In his gloomiest assessment yet about the government’s budget outlook, Alan Greenspan warned that annual shortfalls were “unlikely to improve substantially in the coming years unless major deficit-reducing actions are taken.” The Fed chairman emphasized that his strong preference was to reduce the deficit through spending cuts rather than tax increases.


But he bluntly disagreed with Republican lawmakers and President George W. Bush by insisting that Congress offset the cost of making Bush’s tax cuts permanent.


“Addressing the government’s own imbalances will require scrutiny of both spending and taxes,” Greenspan told members of the House Budget Committee.

     

Though the Fed chairman has made similar pleas in the past, he spoke more urgently on Wednesday and disagreed more adamantly with Bush and Republican lawmakers, who have steadfastly refused to put restrictions on new tax cuts.


 “When you begin to do the arithmetic of what the rising debt level implied by the deficits tells you, and you add interest costs to that ever-rising debt, at ever-higher interest rates, the system becomes fiscally destabilizing,” Greenspan said.


“Unless we do something to ameliorate it in a very significant manner, we will be in a state of stagnation.” Greenspan’s comments came as House and Senate leaders were trying to craft a budget resolution, a blueprint for spending and tax legislation this year, that they hope to present as early as next week.


One major issue in those discussions is whether to include provisions that would make it easier to extend some of Bush’s tax cuts, one of the White House’s top priorities.


None of Bush’s big tax cuts are scheduled to expire this year, but the 2003 cuts on stock dividends and capital gains are set to expire in 2008 and the other big tax cuts are all set to expire by the end of 2011.


Making all of those tax cuts permanent, as Bush wants, would add about $1.8 trillion to the federal debt over the next 10 years, according to the nonpartisan Congressional Budget Office.

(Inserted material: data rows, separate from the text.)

-- ==== Sys2Proof/Machine/Operands.lean ====
section
/-! DEFINITION. What the steps read: the header bytes, the parameters, the configuration check, the header scan, the kept
tail, the frame's fields and the segment store's locations. -/

namespace Sys2Proof.Machine

/-- HDR[0..5], assembled from HDR0 and HDR1 (10_state.md R36, 30_encoding.md R126). -/
def State.hdr (s : State) : List Byte :=
  wordBytes s.hdr0 ++ [s.hdr1.extractLsb' 0 8, s.hdr1.extractLsb' 8 8]

/-- READ_MAX = PARAM[15:0] (10_state.md R51, 00_scope.md R8). -/
def State.readMax (s : State) : Nat := (s.param.extractLsb' 0 16).toNat

/-- KEEP = PARAM[31:16] (10_state.md R51, 00_scope.md R8). -/
def State.keep (s : State) : Nat := (s.param.extractLsb' 16 16).toNat

/-- WCAP = KEEP + FRAME_LEN + 2 × READ_MAX − 7 (00_scope.md R8). -/
def State.wcap (s : State) : Nat := s.keep + Config.frameLen + 2 * s.readMax - 7

/-- The phases in which a session runs (10_state.md R31). -/
def Phase.running : Phase → Bool
  | .check | .sync | .deliver | .rotate => true
  | .idle | .done | .fault => false

/-- "Running": ph ∈ {CHECK, SYNC, DELIVER, ROTATE} (10_state.md R31). -/
def State.running (s : State) : Bool := s.ph.running

/-- The configuration check of START: the legal values of SEG_BYTES and SEG_COUNT (10_state.md R38, R39). -/
def State.configLegal (s : State) : Bool :=
  decide (512 ≤ s.segBytes.toNat) && decide (s.segBytes.toNat ≤ s.segBytesMax) &&
    decide (s.segBytes.toNat % 512 = 0) && decide (1 ≤ s.segCount.toNat) &&
    decide (s.segCount.toNat ≤ s.segCountMax)

/-- The header scan from offset `o` on (41_frame_sync.md R171), left to right. -/
def firstMatchFrom (hdr : List Byte) (o : Nat) : List Byte → Option Nat
  | [] => none
  | b :: w => if hdr.isPrefixOf (b :: w) then some o else firstMatchFrom hdr (o + 1) w

/-- first_match(W, HDR): the least offset at which the header stands whole in W (41_frame_sync.md R171). -/
def firstMatch (hdr w : List Byte) : Option Nat := firstMatchFrom hdr 0 w

/-- tail_K(W), the last min(K, len(W)) bytes of W (00_scope.md R12). -/
def tailBytes (k : Nat) (w : List Byte) : List Byte := w.drop (w.length - k)

/-- W[o ..< o + FRAME_LEN], the frame at offset `o` (41_frame_sync.md R174). -/
def frameAt (w : List Byte) (o : Nat) : List Byte := (w.drop o).take Config.frameLen

/-- The 32-bit patterns of the payload bytes, four bytes a sample, little-endian (30_encoding.md R122). -/
def samplesOf : List Byte → List Word
  | b0 :: b1 :: b2 :: b3 :: rest => le32 b0 b1 b2 b3 :: samplesOf rest
  | _ => []

/-- The bytes of samples in order, b(w) for each (42_decode.md R204): what a slot holds (20_memory.md R82). -/
def bytesOfSamples (ws : List Word) : List Byte := ws.flatMap wordBytes

/-- The address of a frame: its first HEADER_LEN bytes (42_decode.md R200). -/
def frameAddress (f : List Byte) : List Byte := f.take Config.headerLen

/-- The samples of a frame: the PAYLOAD_LEN bytes after the header, reassembled (42_decode.md R200). -/
def frameSamples (f : List Byte) : List Word := samplesOf (f.drop Config.headerLen)

/-- encode(addr, samples), the encoder for hosts and tests (42_decode.md R204). -/
def encodeFrame (addr : List Byte) (samples : List Word) : List Byte :=
  addr.take Config.headerLen ++ bytesOfSamples samples

/-- Entry s of the segment store; beyond SEG_COUNT_MAX nothing exists (10_state.md R49). -/
def State.seg (s : State) (i : Nat) : Segment := s.segs.getD i Segment.absent

/-- The first byte of slot `cursor` (30_encoding.md R123). -/
def slotBase (cursor : Word) : Nat := Config.slotBytes * cursor.toNat

/-- The slot at the cursor lies inside the mapped segment seg_index (20_memory.md R80, 30_encoding.md R124). -/
def State.slotMapped (s : State) : Bool :=
  (s.seg s.segIndex.toNat).active &&
    decide (slotBase s.cursor + Config.slotBytes ≤ (s.seg s.segIndex.toNat).len.toNat)

/-- A ROTATE at this state opens a next segment: seg_index + 1 is not SEG_COUNT (43_storage_rotator.md R222). -/
def State.rotationOpens (s : State) : Bool := s.segIndex + 1#32 != s.segCount

/-- The storage file of segment s: `segment-<s+1>`, decimal without leading zeros (30_encoding.md R125). -/
def segmentFileName (i : Nat) : String := "segment-" ++ toString (i + 1)

end Sys2Proof.Machine
end

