-- ==== Sys2Proof/Laws/Bytes.lean ====
section
/-! SUPPORT. Little-endian words and byte sequences. -/

namespace Sys2Proof

/-- The bits of an assembled word. -/
theorem le32_getLsbD (b0 b1 b2 b3 : Byte) (i : Nat) :
    (le32 b0 b1 b2 b3).getLsbD i =
      if i < 8 then b0.getLsbD i
      else if i - 8 < 8 then b1.getLsbD (i - 8)
      else if i - 8 - 8 < 8 then b2.getLsbD (i - 8 - 8) else b3.getLsbD (i - 8 - 8 - 8) := by
  unfold le32
  rw [BitVec.getLsbD_append, BitVec.getLsbD_append, BitVec.getLsbD_append]

/-- `le32` is the formula of 00_scope.md R13. -/
theorem le32_eq_shifts (b0 b1 b2 b3 : Byte) :
    le32 b0 b1 b2 b3 =
      (b0.zeroExtend 32 ||| b1.zeroExtend 32 <<< 8 ||| b2.zeroExtend 32 <<< 16 ||| b3.zeroExtend 32 <<< 24) := by
  apply BitVec.eq_of_getLsbD_eq
  intro i hi
  interval_cases i <;> simp [le32_getLsbD, -BitVec.getLsbD_eq_getElem]

/-- Disassembling an assembled word gives its bytes back. -/
@[simp] theorem wordBytes_le32 (b0 b1 b2 b3 : Byte) : wordBytes (le32 b0 b1 b2 b3) = [b0, b1, b2, b3] := by
  simp only [wordBytes, List.cons.injEq, and_true]
  refine ⟨?_, ?_, ?_, ?_⟩ <;>
  · apply BitVec.eq_of_getLsbD_eq
    intro i hi
    interval_cases i <;> simp [le32_getLsbD, -BitVec.getLsbD_eq_getElem]

/-- Assembling a word's bytes gives the word back. -/
theorem le32_extract (w : Word) :
    le32 (w.extractLsb' 0 8) (w.extractLsb' 8 8) (w.extractLsb' 16 8) (w.extractLsb' 24 8) = w := by
  apply BitVec.eq_of_getLsbD_eq
  intro i hi
  interval_cases i <;> simp [le32_getLsbD, -BitVec.getLsbD_eq_getElem]

@[simp] theorem wordBytes_length (w : Word) : (wordBytes w).length = 4 := rfl

/-- Reading back the word whose bytes lie next. -/
@[simp] theorem takeWord_wordBytes (w : Word) (rest : List Byte) :
    takeWord (wordBytes w ++ rest) = some (w, rest) := by
  simp [wordBytes, takeWord, le32_extract]

@[simp] theorem formatOfTag_formatTag (f : Format) : formatOfTag (formatTag f) = some f := by
  cases f <;> rfl

@[simp] theorem storageAnswerOf_word (a : StorageAnswer) : storageAnswerOf (storageAnswerWord a) = some a := by
  cases a <;> rfl

end Sys2Proof
end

Representative Jim Nussle, Republican of Iowa and chairman of the House Budget Committee, immediately took issue with Greenspan on the need for restrictions on future tax cuts.


“I would hate to see an arbitrary rule,” Nussle said, adding that Democrats had bitterly opposed Bush’s proposal to reduce taxes on dividends and capital gains, a tax cut that Greenspan endorsed in 2003 and said on Wednesday should be made permanent.


But Greenspan contended that the “overriding” principle was to reduce the deficit and said that lawmakers had to be ready to compromise.


“It’s the principle that I think is involved here, namely that you cannot continuously introduce legislation which tends to expand the budget deficit,” the Fed chairman said, adding that “compromise is essential” and that this is an issue of “political economy.”


As he has in the past, the Fed chairman focused most of his attention on the long-term fiscal problems that will begin as the baby boom generation begins to reach retirement age in 2008.


He strongly supported Bush’s plan to let people divert some of their Social Security taxes into private accounts, but he called for much bigger cuts than Bush has suggested in the government’s full array of old-age entitlement programs Medicare as well as Social Security.